A North Atlantic Right Whale entangled!

October 11, 2020  •  3 Comments

I was out on the American Princess on Sunday Oct 11th on a whale and dolphin watch. The day brought us off NNJ, with NYC always in sight. Captain Frank and Captain Tom were at the helm. We came upon a Humpback Whale off in the distance and were in transit to meet up with the whale. While in route, Capt. Frank saw a very faint blow closer to the AP, so we investigated the closer whale. From a distance the “Humpback” looked so beat up, it was worrisome. White and brown spots all over the whale, the peduncle and tail area were raw but healing. We get closer and notice no dorsal...Hmmm. Then we saw the blow from a good angle and it's heart shaped…Wow, can it be? The whale comes to the boat and it is a… NORTH ATLANTIC RIGHT WHALE! WOW! We have only seen one NARW once before and it was entangled; this is our second on the AP! If you are a whale lover, this is exciting. Seeing a whale like this in NYC/NNJ waters is very rare!  There is an estimate of 200-400 NARW’s alive in this world, and we were on one now.

As soon as the NARW identification was made, we backed away immediately and left the NARW. NOAA regulations say you need to stay 500 meters away and we did. On exiting, THE CALLS WENT OUT on seeing a NARW! ALL protocols were followed when seeing a NARW. The government agencies were informed: NOAA, USCG, and others. Captains Frank and Tom called Vessel Traffic about the NARW being in the area.
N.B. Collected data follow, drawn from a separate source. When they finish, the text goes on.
-- ==== Sys2Proof/Laws/FrameHatband.lean ====
section
/-! SUPPORT. The frames of the operations of Machine/Hatband.lean: the parts that each may change. -/

namespace Sys2Proof.Machine

set_option Elab.async false

theorem bypassSet_within {F : Part → Bool} {s : State} (hF : Part.All F [.regs, .hb]) {a1 : State} (a2) (k1 : s.Within
    F a1) :
    s.Within F (State.bypassSet a1 a2) := by
  unfold State.bypassSet
  refine within_ite (fun _ => ?_) (fun _ => ?_)
  · refine bump_within (hF.mono rfl) (not_configured rfl) ?_
    refine within_hb (hF.one rfl) ?_
    with_reducible assumption
  · refine within_hb (hF.one rfl) ?_
    with_reducible assumption

theorem closeLocks_within {F : Part → Bool} {s : State} (hF : Part.All F [.blocks, .hdrs]) {a1 : State} (k1 : s.Within
    F a1) :
    s.Within F (State.closeLocks a1) := by
  unfold State.closeLocks
  apply within_foldl
  · intro u0 x1 h2
    refine within_ite (fun _ => ?_) (fun _ => ?_)
    · with_reducible assumption
    · apply setHdrAt_within (hF.mono rfl)
      with_reducible assumption
  · with_reducible assumption

theorem upSynced_within {F : Part → Bool} {s : State} (hF : Part.All F [.hb]) {a1 : State} (k1 : s.Within F a1) :
    s.Within F (State.upSynced a1) := by
  unfold State.upSynced
  refine within_ite (fun _ => ?_) (fun _ => ?_)
  · with_reducible assumption
  · refine within_hb (hF.one rfl) ?_
    with_reducible assumption

theorem msgIn_within {F : Part → Bool} {s : State} (hF : Part.All F [.regs, .hdrs, .irq, .hb]) {a1 : State} (a2) (k1 :
    s.Within F a1) :
    s.Within F (State.msgIn a1 a2) := by
  unfold State.msgIn
  refine within_ite (fun _ => ?_) (fun _ => ?_)
  · refine bump_within (hF.mono rfl) (not_configured rfl) ?_
    with_reducible assumption
  · apply raiseEvent_within (hF.mono rfl)
    refine within_hb (hF.one rfl) ?_
    with_reducible assumption

theorem epochPend_within {F : Part → Bool} {s : State} (hF : Part.All F [.regs, .hdrs, .irq, .epoch]) {a1 : State}
    (a2) (k1 : s.Within F a1) :
    s.Within F (State.epochPend a1 a2) := by
  unfold State.epochPend
  extract_lets +onlyGivenNames y0
  extract_lets +onlyGivenNames y1
  have h2 : s.Within F y1 := by
    unfold y1
    refine within_epoch (hF.one rfl) ?_
    with_reducible assumption
  apply raiseEvent_within (hF.mono rfl)
  refine put_within (hF.mono rfl) (not_configured rfl) ?_
  with_reducible assumption

theorem clocked_within {F : Part → Bool} {s : State} (hF : Part.All F [.tile, .regs, .blocks, .hdrs, .rng, .key,
    .wrap]) {a1 : State} (k1 : s.Within F a1) :
    s.Within F (State.clocked a1) := by
  unfold State.clocked
  refine within_ite (fun _ => ?_) (fun _ => ?_)
  · apply enterTile_within (hF.mono rfl)
    with_reducible assumption
  · with_reducible assumption

theorem msgPop_within {F : Part → Bool} {s : State} (hF : Part.All F [.hb]) {a1 : State} (k1 : s.Within F a1) :
    s.Within F (State.msgPop a1) := by
  unfold State.msgPop
  refine within_hb (hF.one rfl) ?_
  with_reducible assumption

theorem elasticTake_within {F : Part → Bool} {s : State} (hF : Part.All F [.hb]) {a1 : State} (k1 : s.Within F a1) :
    s.Within F (State.elasticTake a1) := by
  unfold State.elasticTake
  extract_lets +onlyGivenNames y0
  refine within_ite (fun _ => ?_) (fun _ => ?_)
  · with_reducible assumption
  · split
    rename_i x1 x2 u3 e4
    have h5 : s.Within F u3 := by
      refine within_snd e4 ?_
      apply takeFree_within (hF.mono rfl)
      with_reducible assumption
    refine within_hb (hF.one rfl) ?_
    with_reducible assumption

theorem epochCancel_within {F : Part → Bool} {s : State} (hF : Part.All F [.hdrs, .irq, .epoch]) {a1 : State} (k1 :
    s.Within F a1) :
    s.Within F (State.epochCancel a1) := by
  unfold State.epochCancel
  refine within_ite (fun _ => ?_) (fun _ => ?_)
  · apply seq_within (hF.mono rfl)
    with_reducible assumption
  · refine within_epoch (hF.one rfl) ?_
    with_reducible assumption

theorem termCheck_within {F : Part → Bool} {s : State} (hF : Part.All F [.hdrs, .irq, .hb]) {a1 : State} (a2) (k1 :
    s.Within F a1) :
    s.Within F (State.termCheck a1 a2) := by
  unfold State.termCheck
  refine within_ite (fun _ => ?_) (fun _ => ?_)
  · with_reducible assumption
  · extract_lets +onlyGivenNames y0
    extract_lets +onlyGivenNames y1
    have h2 : s.Within F y1 := by
      unfold y1
      refine within_hb (hF.one rfl) ?_
      with_reducible assumption
    refine within_ite (fun _ => ?_) (fun _ => ?_)
    · with_reducible assumption
    · apply raiseFault_within (hF.mono rfl)
      with_reducible assumption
All ships in the area were hailed and informed to slow down, including another whale watching boat.

The conditions were a little rocky, especially when in the trough. Looking at photos for details in these conditions is limited. I get home, upload the photos, and start the processing. I notice a rope embedded in the rostrum of the NARW. It looks like the rope is wrapped twice around the top of the mouth and is not wrapped around the whole mouth (my opinion, I am not a NARW expert). I think this whale can filter feed, but I did not get photos of the whole head of the NARW. Photos show the rope being covered by the lower jaw and, this to me, would point to it being able to open its lower jaw to eat. But again, I am NOT an expert. The rope looks to have been there for a while because it's embedded in the top of the head and callosities have totally covered it up except on the sides.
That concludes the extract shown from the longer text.